In the evaluation of the YOLO V8 model with a self-attention mechanism, the model achieved an accuracy of 0.926 on original data, with precision, recall, F-measure, and AUC values of 0.893, 0.910, 0.874, and 0.855, respectively. The incorporation of self-attention further improved performance, resulting in an accuracy of 0.89669 and a reduction in processing time to 610.45 seconds. The findings emphasize the advantages of both attention mechanisms and dimensionality reduction techniques in enhancing model performance and computational efficiency, making these models suitable for real-time applications. Overall, the results demonstrate significant improvements in classification accuracy and resource utilization across both proposed models.

Discussion

The discussion section of the research paper highlights the ongoing challenges in detecting emotions from facial expressions, particularly for individuals with Autism, who often struggle with emotion recognition due to their neurobehavioral condition. Traditional methods for facial emotion recognition have relied on statistical approaches and local feature extraction techniques, such as Gabor wavelets and Scale-Invariant Feature Transform (SIFT), which have shown varying degrees of success. However, these methods often require complex parameter tuning and prior knowledge for effective feature extraction. In contrast, deep learning (DL) algorithms, particularly Convolutional Neural Networks (CNNs), have emerged as more efficient alternatives, capable of automatically learning image features without extensive preprocessing. Recent advancements in CNN architectures, including attention mechanisms, have further enhanced the performance of facial emotion recognition systems by allowing models to focus on salient features within images.

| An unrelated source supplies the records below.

-- ==== Sys2Proof/Machine/Place.lean ====
section
/-! DEFINITION. The icefall engine (chapter 05): frames, where a page is placed, heat, moves, lodging and the
placement commands; one meaning for each of its commands. -/

namespace Sys2Proof.Machine

open Reg

/-! Frames (R104, R106). -/

/-- Every frame that placement cannot use now: those of pages, of moves, of lodged pages, and those that
await their scrub. -/
def usedFrames (s : State) : List FrameId :=
  (s.plc.map.filterMap fun (p : Nat × Frame) =>
    if p.2.tier = .remote then none else some ⟨p.2.tier, p.2.set, p.2.frame⟩) ++
  (s.plc.moves.filterMap fun (m : Nat × Move) =>
    if m.2.dest.tier = .remote then none else some ⟨m.2.dest.tier, m.2.dest.set, m.2.frame⟩) ++
  s.plc.scrub ++ s.plc.lodgedIn.map fun (l : Nat × Lodged) => ⟨.hbm, 0, l.1⟩

/-- Used frames of the HBM tier, or of one set. -/
def usedOf (s : State) (t : Tier) (n : Nat) : List Nat :=
  (usedFrames s).filterMap fun f => if f.tier = t ∧ f.set = n then some f.frame else none

/-- Free frames of a tier, those of the spare areas left out. -/
def tierFree (s : State) (t : Tier) (n : Nat) : Nat :=
  tierTotal s t n - ((usedOf s t n).filter (· < tierTotal s t n)).length
def hbmFree (s : State) : Nat := tierFree s .hbm 0
def ddrFree (s : State) (n : Nat) : Nat := tierFree s .ddr5 n

/-- Frames resident in a DDR5 set (MEMD_SETn.FRAMES). -/
def setFrames (s : State) (n : Nat) : Nat := (usedOf s .ddr5 n).length

/-- The IN_SERVICE set with the most free frames, the lowest-numbered on a tie (R106). -/
def bestSet (s : State) : Option Nat :=
  ((List.range 6).foldl (fun (b : Option (Nat × Nat)) n =>
    if s.get (MEMD_SET_STATE n) = 1 ∧ (b.elim 0 Prod.snd) < ddrFree s n then some (n, ddrFree s n) else b) none).map
    Prod.fst

def hbmDest (s : State) : Dest := ⟨.hbm, 0, s.node⟩
def ddrDest (s : State) (n : Nat) : Dest := ⟨.ddr5, n, s.node⟩

/-- Where a page is placed (R106). -/
def placeDest (s : State) : Option Dest :=
  if s.get PLC_LIMITS_FREE_LOW < hbmFree s then some (hbmDest s)
  else match bestSet s with
    | some n => some (ddrDest s n)
    | none => if 0 < hbmFree s then some (hbmDest s) else none

/-- The first frame not in use from `i`, cyclically; as many steps as frames are used, and one. -/
def nextFree (used : List Nat) (total : Nat) : Nat → Nat → Nat
  | 0, i => i
  | k + 1, i => if used.contains i then nextFree used total k ((i + 1) % total) else i

/-! Frames lent by spare areas under overcommit (R25, R93, R104). -/

/-- Whether an ACTIVE extent reaches past NODE_CAP (R25). -/
def overcommitted (s : State) : Bool :=
  s.ext.table.any fun (x : Nat × Extent) =>
    x.2.st = .active && s.get EXT_CAP_NODE_CAP * 2097152 < x.2.base + 2097152 * x.2.length

/-- Whether a unit holds a part of a retired one, and whether its spare area is free of parts and its own unit not retired
(R93). -/
def hostingOf (t u : Nat) : Fld := if t = utPc then MEMH_PC_HOSTING (u / 64) (u % 64) else MEMD_RANK_HOSTING (u / 4) (u % 4)
def areaFree (s : State) (t u : Nat) : Bool := s.get (unitSt t u) ≤ 2 && s.get (hostingOf t u) == 0 && divOf s t u != 0

/-- Whether a frame lies in a spare area, and in the area of one unit. -/
def inSpare (s : State) (f : FrameId) : Bool := f.tier ≠ .remote && tierTotal s f.tier f.set ≤ f.frame
def inArea (s : State) (t u : Nat) (f : FrameId) : Bool :=
  inSpare s f && tierType f.tier == t && (areaOf s f.tier f.set f.frame).1 == u

/-- Whether a unit's area lends frames: it is free, and its unit does not retire now. -/
def areaLends (s : State) (t u : Nat) : Bool := areaFree s t u && s.get (unitSt t u) != 2

/-- The frames of a tier's or a set's spare areas that may be lent now and hold nothing. -/
def lendable (s : State) (t : Tier) (n : Nat) : List Nat :=
  let us := tierUnits s (tierType t) (tierQueue t n)
  let per := areaFrames s (tierType t) (us.headD 0)
  if overcommitted s then
    (us.zipIdx.flatMap fun (x : Nat × Nat) =>
      if areaLends s (tierType t) x.1 then range' (tierTotal s t n + x.2 * per) per else []).filter fun f => !(usedOf s t n).contains f
  else []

The paper also emphasizes the importance of multimodal approaches in emotion recognition, as relying solely on unimodal data can limit accuracy and robustness. The proposed real-time emotion recognition system based on fog computing aims to address these challenges by integrating various data sources, including facial expressions and physiological indicators, to improve the understanding of emotional well-being. The architecture of this system comprises multiple layers, including a sensing layer for data acquisition, a fog computing layer for feature reduction and real-time decision-making, and a notification system for timely interventions. This innovative approach not only enhances the accuracy and efficiency of emotion recognition but also holds promise for applications in mental health and human-computer interaction.